Starting at the line with "(s.popCommand n).freeCount = s.freeCount" and going on through the line with "theorem readMeter_observed (s", reproduce each line in the records below exactly and nothing more.

----------------

-- ==== Sys2Proof/Laws/State.lean ====
section
/-! SUPPORT. What each named update of the state does to each field: one lemma per field, true by `rfl`. -/

namespace Sys2Proof.Machine

open Sys2Proof.Config (Cfg)


/-! ### Updates of the state -/

@[simp] theorem setCore_core (s : State) (c : Core) :
    (s.setCore c).core = c := rfl
@[simp] theorem setCore_port (s : State) (c : Core) :
    (s.setCore c).port = s.port := rfl
@[simp] theorem setCore_freeCount (s : State) (c : Core) :
    (s.setCore c).freeCount = s.freeCount := rfl
@[simp] theorem respond_core (s : State) (code : RespCode) (rs : List Word) :
    (s.respond code rs).core = s.core := rfl
@[simp] theorem respond_freeCount (s : State) (code : RespCode) (rs : List Word) :
    (s.respond code rs).freeCount = s.freeCount := rfl
@[simp] theorem respond_moves (s : State) (code : RespCode) (rs : List Word) :
    (s.respond code rs).port.moves = s.port.moves := rfl
@[simp] theorem respond_operands (s : State) (code : RespCode) (rs : List Word) :
    (s.respond code rs).port.operands = s.port.operands := rfl
@[simp] theorem respond_responses (s : State) (code : RespCode) (rs : List Word) :
    (s.respond code rs).port.responses = s.port.responses ++ [⟨code, rs⟩] := rfl
@[simp] theorem respond_observed (s : State) (code : RespCode) (rs : List Word) :
    (s.respond code rs).port.observed = s.port.observed := rfl
@[simp] theorem finish_core (s : State) (c : Core) (rs : List Word) :
    (s.finish c rs).core = c := rfl
@[simp] theorem finish_freeCount (s : State) (c : Core) (rs : List Word) :
    (s.finish c rs).freeCount = s.freeCount := rfl
@[simp] theorem finish_moves (s : State) (c : Core) (rs : List Word) :
    (s.finish c rs).port.moves = s.port.moves := rfl
@[simp] theorem finish_operands (s : State) (c : Core) (rs : List Word) :
    (s.finish c rs).port.operands = s.port.operands := rfl
@[simp] theorem finish_responses (s : State) (c : Core) (rs : List Word) :
    (s.finish c rs).port.responses = s.port.responses ++ [⟨.ok, rs⟩] := rfl
@[simp] theorem finish_observed (s : State) (c : Core) (rs : List Word) :
    (s.finish c rs).port.observed = s.port.observed := rfl
@[simp] theorem refuse_life (s : State) (code : RespCode) :
    (s.refuse code).core.life = s.core.life := rfl
@[simp] theorem refuse_blkcnt (s : State) (code : RespCode) :
    (s.refuse code).core.blkcnt = s.core.blkcnt := rfl
@[simp] theorem refuse_latchg (s : State) (code : RespCode) :
    (s.refuse code).core.latchg = s.core.latchg := rfl
@[simp] theorem refuse_xloW (s : State) (code : RespCode) :
    (s.refuse code).core.xloW = s.core.xloW := rfl
@[simp] theorem refuse_xhiW (s : State) (code : RespCode) :
    (s.refuse code).core.xhiW = s.core.xhiW := rfl
@[simp] theorem refuse_decayW (s : State) (code : RespCode) :
    (s.refuse code).core.decayW = s.core.decayW := rfl
@[simp] theorem refuse_nonfin (s : State) (code : RespCode) :
    (s.refuse code).core.nonfin = s.core.nonfin := rfl
@[simp] theorem refuse_rsfault (s : State) (code : RespCode) :
    (s.refuse code).core.rsfault = s.core.rsfault := rfl
@[simp] theorem refuse_proto (s : State) (code : RespCode) :
    (s.refuse code).core.proto = (s.core.proto || code.setsProto) := rfl
@[simp] theorem refuse_lat (s : State) (code : RespCode) :
    (s.refuse code).core.lat = s.core.lat := rfl
@[simp] theorem refuse_rate (s : State) (code : RespCode) :
    (s.refuse code).core.rate = s.core.rate := rfl
@[simp] theorem refuse_nch (s : State) (code : RespCode) :
    (s.refuse code).core.nch = s.core.nch := rfl
@[simp] theorem refuse_fmt (s : State) (code : RespCode) :
    (s.refuse code).core.fmt = s.core.fmt := rfl
@[simp] theorem refuse_wrate (s : State) (code : RespCode) :
    (s.refuse code).core.wrate = s.core.wrate := rfl
@[simp] theorem refuse_mseq (s : State) (code : RespCode) :
    (s.refuse code).core.mseq = s.core.mseq := rfl
@[simp] theorem refuse_pending (s : State) (code : RespCode) :
    (s.refuse code).core.pending = s.core.pending := rfl
@[simp] theorem refuse_active (s : State) (code : RespCode) :
    (s.refuse code).core.active = s.core.active := rfl
@[simp] theorem refuse_curve (s : State) (code : RespCode) :
    (s.refuse code).core.curve = s.core.curve := rfl
@[simp] theorem refuse_descUp (s : State) (code : RespCode) :
    (s.refuse code).core.descUp = s.core.descUp := rfl
@[simp] theorem refuse_descDn (s : State) (code : RespCode) :
    (s.refuse code).core.descDn = s.core.descDn := rfl
@[simp] theorem refuse_coefUp (s : State) (code : RespCode) :
    (s.refuse code).core.coefUp = s.core.coefUp := rfl
@[simp] theorem refuse_coefDn (s : State) (code : RespCode) :
    (s.refuse code).core.coefDn = s.core.coefDn := rfl
@[simp] theorem refuse_cl (s : State) (code : RespCode) :
    (s.refuse code).core.cl = s.core.cl := rfl
@[simp] theorem refuse_ch (s : State) (code : RespCode) :
    (s.refuse code).core.ch = s.core.ch := rfl
@[simp] theorem refuse_g (s : State) (code : RespCode) :
    (s.refuse code).core.g = s.core.g := rfl
@[simp] theorem refuse_gr (s : State) (code : RespCode) :
    (s.refuse code).core.gr = s.core.gr := rfl
@[simp] theorem refuse_aatt (s : State) (code : RespCode) :
    (s.refuse code).core.aatt = s.core.aatt := rfl
@[simp] theorem refuse_arel (s : State) (code : RespCode) :
    (s.refuse code).core.arel = s.core.arel := rfl
@[simp] theorem refuse_chan0 (s : State) (code : RespCode) :
    (s.refuse code).core.chan0 = s.core.chan0 := rfl
@[simp] theorem refuse_chan1 (s : State) (code : RespCode) :
    (s.refuse code).core.chan1 = s.core.chan1 := rfl
@[simp] theorem refuse_meter (s : State) (code : RespCode) :
    (s.refuse code).core.meter = s.core.meter := rfl
@[simp] theorem refuse_freeCount (s : State) (code : RespCode) :
    (s.refuse code).freeCount = s.freeCount := rfl
@[simp] theorem refuse_moves (s : State) (code : RespCode) :
    (s.refuse code).port.moves = s.port.moves := rfl
@[simp] theorem refuse_operands (s : State) (code : RespCode) :
    (s.refuse code).port.operands = s.port.operands := rfl
@[simp] theorem refuse_responses (s : State) (code : RespCode) :
    (s.refuse code).port.responses = s.port.responses ++ [⟨code, []⟩] := rfl
@[simp] theorem refuse_observed (s : State) (code : RespCode) :
    (s.refuse code).port.observed = s.port.observed := rfl
@[simp] theorem popCommand_core (s : State) (n : Nat) :
    (s.popCommand n).core = s.core := rfl
@[simp] theorem popCommand_freeCount (s : State) (n : Nat) :
    (s.popCommand n).freeCount = s.freeCount := rfl
@[simp] theorem popCommand_moves (s : State) (n : Nat) :
    (s.popCommand n).port.moves = s.port.moves.tail := rfl
@[simp] theorem popCommand_operands (s : State) (n : Nat) :
    (s.popCommand n).port.operands = s.port.operands.drop n := rfl
@[simp] theorem popCommand_responses (s : State) (n : Nat) :
    (s.popCommand n).port.responses = s.port.responses := rfl
@[simp] theorem popCommand_observed (s : State) (n : Nat) :
    (s.popCommand n).port.observed = s.port.observed := rfl
@[simp] theorem popMove_core (s : State) :
    s.popMove.core = s.core := rfl
@[simp] theorem popMove_freeCount (s : State) :
    s.popMove.freeCount = s.freeCount := rfl
@[simp] theorem popMove_moves (s : State) :
    s.popMove.port.moves = s.port.moves.tail := rfl
@[simp] theorem popMove_operands (s : State) :
    s.popMove.port.operands = s.port.operands := rfl
@[simp] theorem popMove_responses (s : State) :
    s.popMove.port.responses = s.port.responses := rfl
@[simp] theorem popMove_observed (s : State) :
    s.popMove.port.observed = s.port.observed := rfl
@[simp] theorem readMeter_core (s : State) :
    s.readMeter.core = s.core := rfl
@[simp] theorem readMeter_freeCount (s : State) :
    s.readMeter.freeCount = s.freeCount := rfl
@[simp] theorem readMeter_moves (s : State) :
    s.readMeter.port.moves = s.port.moves := rfl
@[simp] theorem readMeter_operands (s : State) :
    s.readMeter.port.operands = s.port.operands := rfl
@[simp] theorem readMeter_responses (s : State) :
    s.readMeter.port.responses = s.port.responses := rfl
@[simp] theorem readMeter_observed (s : State) :
    s.readMeter.port.observed = s.port.observed ++ [s.core.meter] := rfl
@[simp] theorem placeCommand_core (s : State) (cw : CmdWord) (opds : List Word) :
    (s.placeCommand cw opds).core = s.core := rfl
@[simp] theorem placeCommand_freeCount (s : State) (cw : CmdWord) (opds : List Word) :
    (s.placeCommand cw opds).freeCount = s.freeCount := rfl
@[simp] theorem placeCommand_moves (s : State) (cw : CmdWord) (opds : List Word) :
    (s.placeCommand cw opds).port.moves = .command cw :: s.port.moves := rfl
@[simp] theorem placeCommand_operands (s : State) (cw : CmdWord) (opds : List Word) :
    (s.placeCommand cw opds).port.operands = opds ++ s.port.operands := rfl
@[simp] theorem placeCommand_responses (s : State) (cw : CmdWord) (opds : List Word) :
    (s.placeCommand cw opds).port.responses = s.port.responses := rfl
@[simp] theorem placeCommand_observed (s : State) (cw : CmdWord) (opds : List Word) :
    (s.placeCommand cw opds).port.observed = s.port.observed := rfl

/-! ### Updates of the parameter registers -/

@[simp] theorem commitBlock_ig (a p : Params) :
    (commitBlock a p).ig = p.ig := rfl
@[simp] theorem commitBlock_og (a p : Params) :
    (commitBlock a p).og = p.og := rfl
@[simp] theorem commitBlock_mix (a p : Params) :
    (commitBlock a p).mix = p.mix := rfl
@[simp] theorem commitBlock_curve (a p : Params) :
    (commitBlock a p).curve = p.curve := rfl
@[simp] theorem commitBlock_clip (a p : Params) :
    (commitBlock a p).clip = p.clip := rfl
@[simp] theorem commitBlock_split (a p : Params) :
    (commitBlock a p).split = p.split := rfl
@[simp] theorem commitBlock_os (a p : Params) :
    (commitBlock a p).os = a.os := rfl
@[simp] theorem commitBlock_phase (a p : Params) :
    (commitBlock a p).phase = a.phase := rfl
@[simp] theorem commitBlock_xlo (a p : Params) :
    (commitBlock a p).xlo = a.xlo := rfl
@[simp] theorem commitBlock_xhi (a p : Params) :
    (commitBlock a p).xhi = a.xhi := rfl
@[simp] theorem commitBlock_envm (a p : Params) :
    (commitBlock a p).envm = a.envm := rfl
@[simp] theorem commitBlock_decay (a p : Params) :
    (commitBlock a p).decay = a.decay := rfl
@[simp] theorem commitPrepare_ig (a p : Params) :
    (commitPrepare a p).ig = a.ig := rfl
@[simp] theorem commitPrepare_og (a p : Params) :
    (commitPrepare a p).og = a.og := rfl
@[simp] theorem commitPrepare_mix (a p : Params) :
    (commitPrepare a p).mix = a.mix := rfl
@[simp] theorem commitPrepare_curve (a p : Params) :
    (commitPrepare a p).curve = a.curve := rfl
@[simp] theorem commitPrepare_clip (a p : Params) :
    (commitPrepare a p).clip = a.clip := rfl
@[simp] theorem commitPrepare_split (a p : Params) :
    (commitPrepare a p).split = a.split := rfl
@[simp] theorem commitPrepare_os (a p : Params) :
    (commitPrepare a p).os = p.os := rfl
@[simp] theorem commitPrepare_phase (a p : Params) :
    (commitPrepare a p).phase = p.phase := rfl
@[simp] theorem commitPrepare_xlo (a p : Params) :
    (commitPrepare a p).xlo = p.xlo := rfl
@[simp] theorem commitPrepare_xhi (a p : Params) :
    (commitPrepare a p).xhi = p.xhi := rfl
@[simp] theorem commitPrepare_envm (a p : Params) :
    (commitPrepare a p).envm = p.envm := rfl
@[simp] theorem commitPrepare_decay (a p : Params) :
    (commitPrepare a p).decay = p.decay := rfl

----------------

_Written solution_:
    (s.popCommand n).freeCount = s.freeCount := rfl
@[simp] theorem popCommand_moves (s : State) (n : Nat) :
    (s.popCommand n).port.moves = s.port.moves.tail := rfl
@[simp] theorem popCommand_operands (s : State) (n : Nat) :
    (s.popCommand n).port.operands = s.port.operands.drop n := rfl
@[simp] theorem popCommand_responses (s : State) (n : Nat) :
    (s.popCommand n).port.responses = s.port.responses := rfl
@[simp] theorem popCommand_observed (s : State) (n : Nat) :
    (s.popCommand n).port.observed = s.port.observed := rfl
@[simp] theorem popMove_core (s : State) :
    s.popMove.core = s.core := rfl
@[simp] theorem popMove_freeCount (s : State) :
    s.popMove.freeCount = s.freeCount := rfl
@[simp] theorem popMove_moves (s : State) :
    s.popMove.port.moves = s.port.moves.tail := rfl
@[simp] theorem popMove_operands (s : State) :
    s.popMove.port.operands = s.port.operands := rfl
@[simp] theorem popMove_responses (s : State) :
    s.popMove.port.responses = s.port.responses := rfl
@[simp] theorem popMove_observed (s : State) :
    s.popMove.port.observed = s.port.observed := rfl
@[simp] theorem readMeter_core (s : State) :
    s.readMeter.core = s.core := rfl
@[simp] theorem readMeter_freeCount (s : State) :
    s.readMeter.freeCount = s.freeCount := rfl
@[simp] theorem readMeter_moves (s : State) :
    s.readMeter.port.moves = s.port.moves := rfl
@[simp] theorem readMeter_operands (s : State) :
    s.readMeter.port.operands = s.port.operands := rfl
@[simp] theorem readMeter_responses (s : State) :
    s.readMeter.port.responses = s.port.responses := rfl
@[simp] theorem readMeter_observed (s : State) :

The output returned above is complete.